### YOUR ASSIGNMENT:
Report every line of the entries that contains the word "entry".
DATA PROVIDED Start Marker
-- ==== Sys2Proof/Certificates/Slice0/Obligations.lean ====
section
/-! DEFINITION. The statements for the provers. Each says what a numbered rule of spec/ says of the model, or what the cited
rules give together. Every statement about all states also covers states that no run reaches, but where it has `State.Inv` as
a premise, the invariant that `StepKeepsInvariant` and `ResetMeetsInvariant` state. -/

open Sys2Proof Sys2Proof.Machine

/-! ## Encoding (30_encoding.md) -/

/-- 30_encoding.md R86: the worked encodings, both ways, with the two Illegal words and the one that raises BAD_KIND. -/
def Obligations.WorkedEncodingsBothWays : Prop :=
  (∀ x ∈ ([(0x1002000F#32, .configure 0#2 2#8 15#8), (0x14010014#32, .configure 1#2 1#8 20#8),
      (0x1800000F#32, .configure 2#2 0#8 15#8), (0x28000019#32, .setWpm .cw 25#8), (0x30000065#32, .msgWrite .toggle 0#8 0x65#8),
      (0x38000360#32, .msgWrite .cw 3#8 0x60#8), (0x40000001#32, .submit .toggle 1#9), (0x48000100#32, .submit .cw 256#9),
      (0x50000000#32, .tick .toggle), (0x58000000#32, .tick .cw), (0x60000000#32, .stop .toggle), (0x68000000#32, .stop .cw),
      (0x70000000#32, .isSending .toggle), (0x78000000#32, .isSending .cw), (0x80000000#32, .readStatus)] : List (Word × Instr)),
    decode Params.default x.1 = .ok x.2 ∧ encode x.2 = x.1) ∧
  decode Params.default 0x50000001#32 = .error .reservedBit ∧
  decode Params.default 0x00000000#32 = .error .opcode ∧
  ∀ s : State, s.halted = false → exec (.configure 2#2 0#8 15#8) s = .next { s with halted := true, cause := .badKind }

/-- Every command with operands its encoding admits decodes from its own word: no operand bit is dropped. -/
def Obligations.DecodeOfEncode : Prop :=
  ∀ (p : Params) (i : Instr), i.wf p = true → decode p (encode i) = .ok i

/-- Every legal word is the encoding of the command it decodes to: no two words share a meaning and no bit is ignored. -/
def Obligations.EncodeOfDecode : Prop :=
  ∀ (p : Params) (w : Word) (i : Instr), decode p w = .ok i → encode i = w ∧ i.wf p = true

/-- 30_encoding.md R80: exactly these words are Illegal, and decode reads only the word and MSG_DEPTH. -/
def Obligations.IllegalWordsAreExactlyThese : Prop :=
  ∀ (p : Params) (w : Word),
    (∀ q : Params, q.msgDepth = p.msgDepth → decode q w = decode p w) ∧
    let op := (w.extractLsb' 28 4).toNat
    ((∃ e, decode p w = .error e) ↔
      op = 0 ∨ 9 ≤ op ∨
      (op = 1 ∧ w &&& 0x0300FF00#32 ≠ 0#32) ∨ (op = 2 ∧ w &&& 0x07FFFF00#32 ≠ 0#32) ∨
      (op = 3 ∧ w &&& 0x07FF0000#32 ≠ 0#32) ∨ (op = 4 ∧ w &&& 0x07FFFE00#32 ≠ 0#32) ∨
      ((op = 5 ∨ op = 6 ∨ op = 7) ∧ w &&& 0x07FFFFFF#32 ≠ 0#32) ∨ (op = 8 ∧ w &&& 0x0FFFFFFF#32 ≠ 0#32) ∨
      (op = 3 ∧ p.msgDepth ≤ (w.extractLsb' 8 8).toNat) ∨ (op = 4 ∧ p.msgDepth < (w.extractLsb' 0 9).toNat))

/-- 30_encoding.md R78: every field is taken in place, and `now` is no part of the word: the commands other than SUBMIT and TICK
do the same at every `now`. -/
def Obligations.OperandsAreTakenInPlace : Prop :=
  (∀ (p : Params) (w : Word) (i : Instr), decode p w = .ok i →
    let ch : Slot := if w.getLsbD 27 then .cw else .toggle
    match i with
    | .configure kind id wpm => kind = w.extractLsb' 26 2 ∧ id = w.extractLsb' 16 8 ∧ wpm = w.extractLsb' 0 8
    | .setWpm c wpm => c = ch ∧ wpm = w.extractLsb' 0 8
    | .msgWrite c addr data => c = ch ∧ addr = w.extractLsb' 8 8 ∧ data = w.extractLsb' 0 8
    | .submit c len => c = ch ∧ len = w.extractLsb' 0 9
    | .tick c => c = ch
    | .stop c => c = ch
    | .isSending c => c = ch
    | .readStatus => True) ∧
  ∀ (i : Instr) (s : State) (now : Word), (∀ c, i ≠ .tick c) → (∀ c n, i ≠ .submit c n) →
    exec i { s with nowMs := now } = mapNext (fun t => { t with nowMs := now }) (exec i s)

/-! ## The step, errors and reset (60_exceptions.md, 70_reset_and_hazards.md) -/

/-- A command the host offers is executed if its word decodes: the step is exec of it, `now` sampled, the last response and
event over. -/
def Obligations.StepRunsTheDecodedCommand : Prop :=
  ∀ (s : State) (word now : Word) (rest : List HostInput) (i : Instr),
    s.inputs = .command word now :: rest → decode s.params word = .ok i →
    step s = exec i { s with nowMs := now, inputs := rest, rsp := none, evts := [] }

/-- 60_exceptions.md R226: an Illegal word sets `ill` unless the block is halted, and nothing else; only reset clears it. -/
def Obligations.IllegalWordsOnlySetIll : Prop :=
  (∀ (s : State) (word now : Word) (rest : List HostInput) (e : IllegalWord),
    s.inputs = .command word now :: rest → decode s.params word = .error e →
    step s = .next { s with
      nowMs := now, inputs := rest, rsp := none, evts := [], ill := if s.halted = false then true else s.ill }) ∧
  ∀ s t : State, s.NoReset → step s = .next t → s.ill = true → t.ill = true

/-- With nothing offered the block changes no register; the strobes of the last command are low (the model's reading of
10_state.md R41 'pulses high for one cycle', log entry 12). -/
def Obligations.WaitingChangesNoRegister : Prop :=
  ∀ s : State, s.inputs = [] → step s = .next { s with rsp := none, evts := [] }

/-- After `rst` every register has its reset value, whatever the block did, and no byte is listed as written; the response and
event ports are low. The count of resets, which picks the next draw of the unwritten bytes, goes up (the model's choice, log
entry 4). -/
def Obligations.ResetInputRestoresEveryRegister : Prop :=
  ∀ (s : State) (rest : List HostInput), s.inputs = .reset :: rest →
    step s = .next { State.reset with
      params := s.params, nowMs := s.nowMs, inputs := rest, resets := s.resets + 1 }

/-- 10_state.md R42: the reset value of every register, which the spec gives as its own choice; no message byte is given one. -/
def Obligations.RegistersAtReset : Prop :=
  slotKind .toggle = false ∧ slotKind .cw = true ∧
  (∀ c, let ch := State.reset.chan c
    ch.configured = false ∧ ch.id = 0x00#8 ∧ ch.wpm = 0x00#8 ∧ ch.sending = false ∧ ch.len = 0#9 ∧ ch.charIndex = 0#9 ∧
    ch.bitIndex = 0#3 ∧ ch.pattern = 0x00#8 ∧ ch.digraph = false ∧ ch.phase = .await ∧ ch.deadline = 0x00000000#32 ∧
    ch.actOn = false ∧ ∀ a, ch.msg.read a = none) ∧
  State.reset.halted = false ∧ State.reset.cause = .none ∧ State.reset.ill = false

/-- 60_exceptions.md R230: no command leaves the halted state, changes its cause or clears `ill`; reset does. -/
def Obligations.OnlyResetEndsHaltAndClearsIll : Prop :=
  (∀ s t : State, s.NoReset → step s = .next t →
    (s.halted = true → t.halted = true ∧ t.cause = s.cause) ∧ (s.ill = true → t.ill = true)) ∧
  ∀ (s : State) (rest : List HostInput), s.inputs = .reset :: rest →
    ∃ t, step s = .next t ∧ t.halted = false ∧ t.cause = .none ∧ t.ill = false

/-- 60_exceptions.md R223: a halted block answers the two reads as usual, every other word has no effect, and no channel counts
as finished. -/
def Obligations.HaltedBlockAnswersOnlyReads : Prop :=
  ∀ s : State, s.halted = true →
    (∀ i : Instr, i ≠ .readStatus → (∀ c, i ≠ .isSending c) → exec i s = .next s) ∧
    (∀ c, exec (.isSending c) s = .next { s with rsp := some (if (s.chan c).sending then 1#32 else 0#32) }) ∧
    exec .readStatus s = .next { s with rsp := some s.statusWord } ∧
    (∀ (word now : Word) (rest : List HostInput) (e : IllegalWord), s.inputs = .command word now :: rest →
      decode s.params word = .error e →
      step s = .next { s with nowMs := now, inputs := rest, rsp := none, evts := [] }) ∧
    ∀ c, s.finished c = false

/-- 60_exceptions.md R224: the five commands have no effect on an unconfigured slot, and IS_SENDING reads 0. -/
def Obligations.UnconfiguredSlotIgnoresCommands : Prop :=
  ∀ (s : State) (c : Slot), s.Inv → (s.chan c).configured = false →
    (∀ w, exec (.setWpm c w) s = .next s) ∧
    (∀ a d, a.toNat < s.params.msgDepth → exec (.msgWrite c a d) s = .next s) ∧
    (∀ n, n.toNat ≤ s.params.msgDepth → exec (.submit c n) s = .next s) ∧
    exec (.tick c) s = .next s ∧ exec (.stop c) s = .next s ∧
    exec (.isSending c) s = .next { s with rsp := some 0#32 }

/-- 60_exceptions.md R221: which command raises which cause under which condition; only the cause is recorded. -/
def Obligations.FatalErrorsRecordTheirCause : Prop :=
  Cause.none.code = 0#2 ∧ Cause.badKind.code = 1#2 ∧ Cause.wpmZero.code = 2#2 ∧ Cause.duplicate.code = 3#2 ∧
  ∀ (i : Instr) (s : State), s.halted = false →
    (fatalCause s i ≠ .none → exec i s = .next { s with halted := true, cause := fatalCause s i }) ∧
    (fatalCause s i = .none → ∀ t, exec i s = .next t → t.halted = false ∧ t.cause = s.cause)

/-- A command that changes an error bit changes nothing but error bits, and a TICK changes none (60_exceptions.md, precision). -/
def Obligations.ErrorsArePrecise : Prop :=
  ∀ (i : Instr) (s t : State), exec i s = .next t →
    (t.halted ≠ s.halted ∨ t.cause ≠ s.cause ∨ t.ill ≠ s.ill →
      t = { s with halted := t.halted, cause := t.cause, ill := t.ill }) ∧
    ∀ c, i = .tick c → t.halted = s.halted ∧ t.cause = s.cause ∧ t.ill = s.ill

/-! ## CONFIGURE, SET_WPM, MSG_WRITE, SUBMIT, STOP and the reads -/

/-- CONFIGURE executed (43_channel_adapter.md, CONFIGURE), the three fatal tests in their order. -/
def Obligations.ConfigureBindsAFreeSlot : Prop :=
  ∀ (kind : BitVec 2) (id wpm : Byte) (s : State),
    let c : Slot := if kind = 1#2 then .cw else .toggle
    (s.halted = true → exec (.configure kind id wpm) s = .next s) ∧
    (s.halted = false →
      (2 ≤ kind.toNat → exec (.configure kind id wpm) s = .next { s with halted := true, cause := .badKind }) ∧
      (kind.toNat < 2 → wpm = 0x00#8 → exec (.configure kind id wpm) s = .next { s with halted := true, cause := .wpmZero }) ∧
      (kind.toNat < 2 → wpm ≠ 0x00#8 → (s.chan c).configured = true →
        exec (.configure kind id wpm) s = .next { s with halted := true, cause := .duplicate }) ∧
      (kind.toNat < 2 → wpm ≠ 0x00#8 → (s.chan c).configured = false →
        ∃ t, exec (.configure kind id wpm) s = .next t ∧
          t.chan c = { s.chan c with configured := true, id := id, wpm := wpm } ∧
          SameOutside c s t ∧ Silent s t ∧ SameMemory s t))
DATA PROVIDED End Marker
### THE COMPLETED TASK:
10_state.md R41 'pulses high for one cycle', log entry 12). -/
entry 4). -/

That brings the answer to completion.